:: DIRECTIONS ::
Every line of the entries below from the one containing "invalid (R62). -/" to the one containing "(R273, R319). -/", both ends included, must be written out exactly. No other line belongs in the answer.

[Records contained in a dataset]

#####

-- ==== Sys2Proof/Machine/Spawn.lean ====
section
/-! DEFINITION. Spawn, join and nested spawn (10_spawn.md R267 to R284), the dispatch events (R274 to R279, R306, R310,
R380), and the reduction trees of JOIN (R289 to R291). -/

namespace Sys2Proof.Machine

/-! ### Headers (R62) -/

/-- The window of a body header word; none when it is invalid (R62). -/
def headerWindow (h : Nat) : Option Nat :=
  if bits h 31 24 ≠ 0 ∨ bits h 23 16 ≠ 0x5B ∨ bits h 15 3 ≠ 0 then none
  else
    match h % 8 with
    | 0 => some 8
    | 1 => some 16
    | 2 => some 32
    | 3 => some 48
    | 4 => some 64
    | 5 => some 96
    | _ => none

/-- Reads the header before a 64-bit entry: a load needing R; an invalid one traps ILLOP with entry - 4 (R62, R294). -/
def readHeader (entry : Word) : Act Nat := do
  let bs ← readMem .read (vaOf (entry - 4)) 4
  match headerWindow (leNat bs) with
  | some w => pure w
  | none => trap cILLOP (entry - 4)

/-! ### SPAWN and SPAWNR (R271 to R273) -/

/-- The entry a SPAWN's offset names, on the 64-bit PC. -/
def spawnEntry (pc : Word) (o : Int) : Word := pc + wordOf (o * 4)

/-- Where member t of a resident spawn goes (R273). -/
def memberPlace (d : Nat) (q : List Nat) (t : Nat) : AgentId :=
  .slot d (q.getD (t / 4 % q.length) 0) (t % 4) (t / (4 * q.length))

/-- The members of a resident spawn of n whose spur is in service. -/
def membersOn (s : State) (d : Nat) (q : List Nat) (n : Nat) : List Nat :=
  (List.range n).filter fun t => !(s.spur (d, spurOf (memberPlace d q t))).fenced

/-- Places the windows of members, spur by spur in ascending member number; none when one has no room (R273, R319). -/
def placeAll (s : State) (d w : Nat) (q : List Nat) (ts : List Nat) : Option State :=
  ts.foldl (fun (o : Option State) t =>
    o.bind fun u =>
      let a := memberPlace d q t
      let k := (d, spurOf a)
      ((u.spur k).place a w).map fun p => u.setSpur k p) (some s)

/-- Whether the placement of R273 fails. -/
def placementFails (s : State) (d w : Nat) (q : List Nat) (n : Nat) : Bool :=
  (q.isEmpty && decide (0 < n)) || decide (124 * q.length < n) || (placeAll s d w q (List.range n)).isNone

/-- The members of a resident spawn placed and started: their numbers are drawn at placement (R284). A member whose spur was fenced
while the governor held the SPAWNR is lost, as when it is fenced a moment later (R381, R382; log 29). -/
def startMembers (s : State) (k : Nat × Nat) (r : SpawnRec) : State :=
  let ts := membersOn s k.1 r.quota r.count
  let gone := (List.range r.count).filter fun t => !ts.contains t
  match placeAll s k.1 r.window r.quota ts with
  | none => s
  | some t =>
    let p := t.prog k
    let t := ts.foldl (fun u i =>
      startThread u (memberPlace k.1 r.quota i) k.2 true ⟨threadCtx r p.seq i, 0, i⟩) t
    t.setProg k { p with
      u := 0, l := p.l + ts.length, held := none, spawn := { p.spawn with next := r.count }
      liveCount := p.liveCount - gone.length, lostNow := p.lostNow ++ gone }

#####

:: ANSWER TO THE EXERCISE ::
/-- The window of a body header word; none when it is invalid (R62). -/
def headerWindow (h : Nat) : Option Nat :=
  if bits h 31 24 ≠ 0 ∨ bits h 23 16 ≠ 0x5B ∨ bits h 15 3 ≠ 0 then none
  else
    match h % 8 with
    | 0 => some 8
    | 1 => some 16
    | 2 => some 32
    | 3 => some 48
    | 4 => some 64
    | 5 => some 96
    | _ => none

/-- Reads the header before a 64-bit entry: a load needing R; an invalid one traps ILLOP with entry - 4 (R62, R294). -/
def readHeader (entry : Word) : Act Nat := do
  let bs ← readMem .read (vaOf (entry - 4)) 4
  match headerWindow (leNat bs) with
  | some w => pure w
  | none => trap cILLOP (entry - 4)

/-! ### SPAWN and SPAWNR (R271 to R273) -/

/-- The entry a SPAWN's offset names, on the 64-bit PC. -/
def spawnEntry (pc : Word) (o : Int) : Word := pc + wordOf (o * 4)

/-- Where member t of a resident spawn goes (R273). -/
def memberPlace (d : Nat) (q : List Nat) (t : Nat) : AgentId :=
  .slot d (q.getD (t / 4 % q.length) 0) (t % 4) (t / (4 * q.length))

/-- The members of a resident spawn of n whose spur is in service. -/
def membersOn (s : State) (d : Nat) (q : List Nat) (n : Nat) : List Nat :=
  (List.range n).filter fun t => !(s.spur (d, spurOf (memberPlace d q t))).fenced

/-- Places the windows of members, spur by spur in ascending member number; none when one has no room (R273, R319). -/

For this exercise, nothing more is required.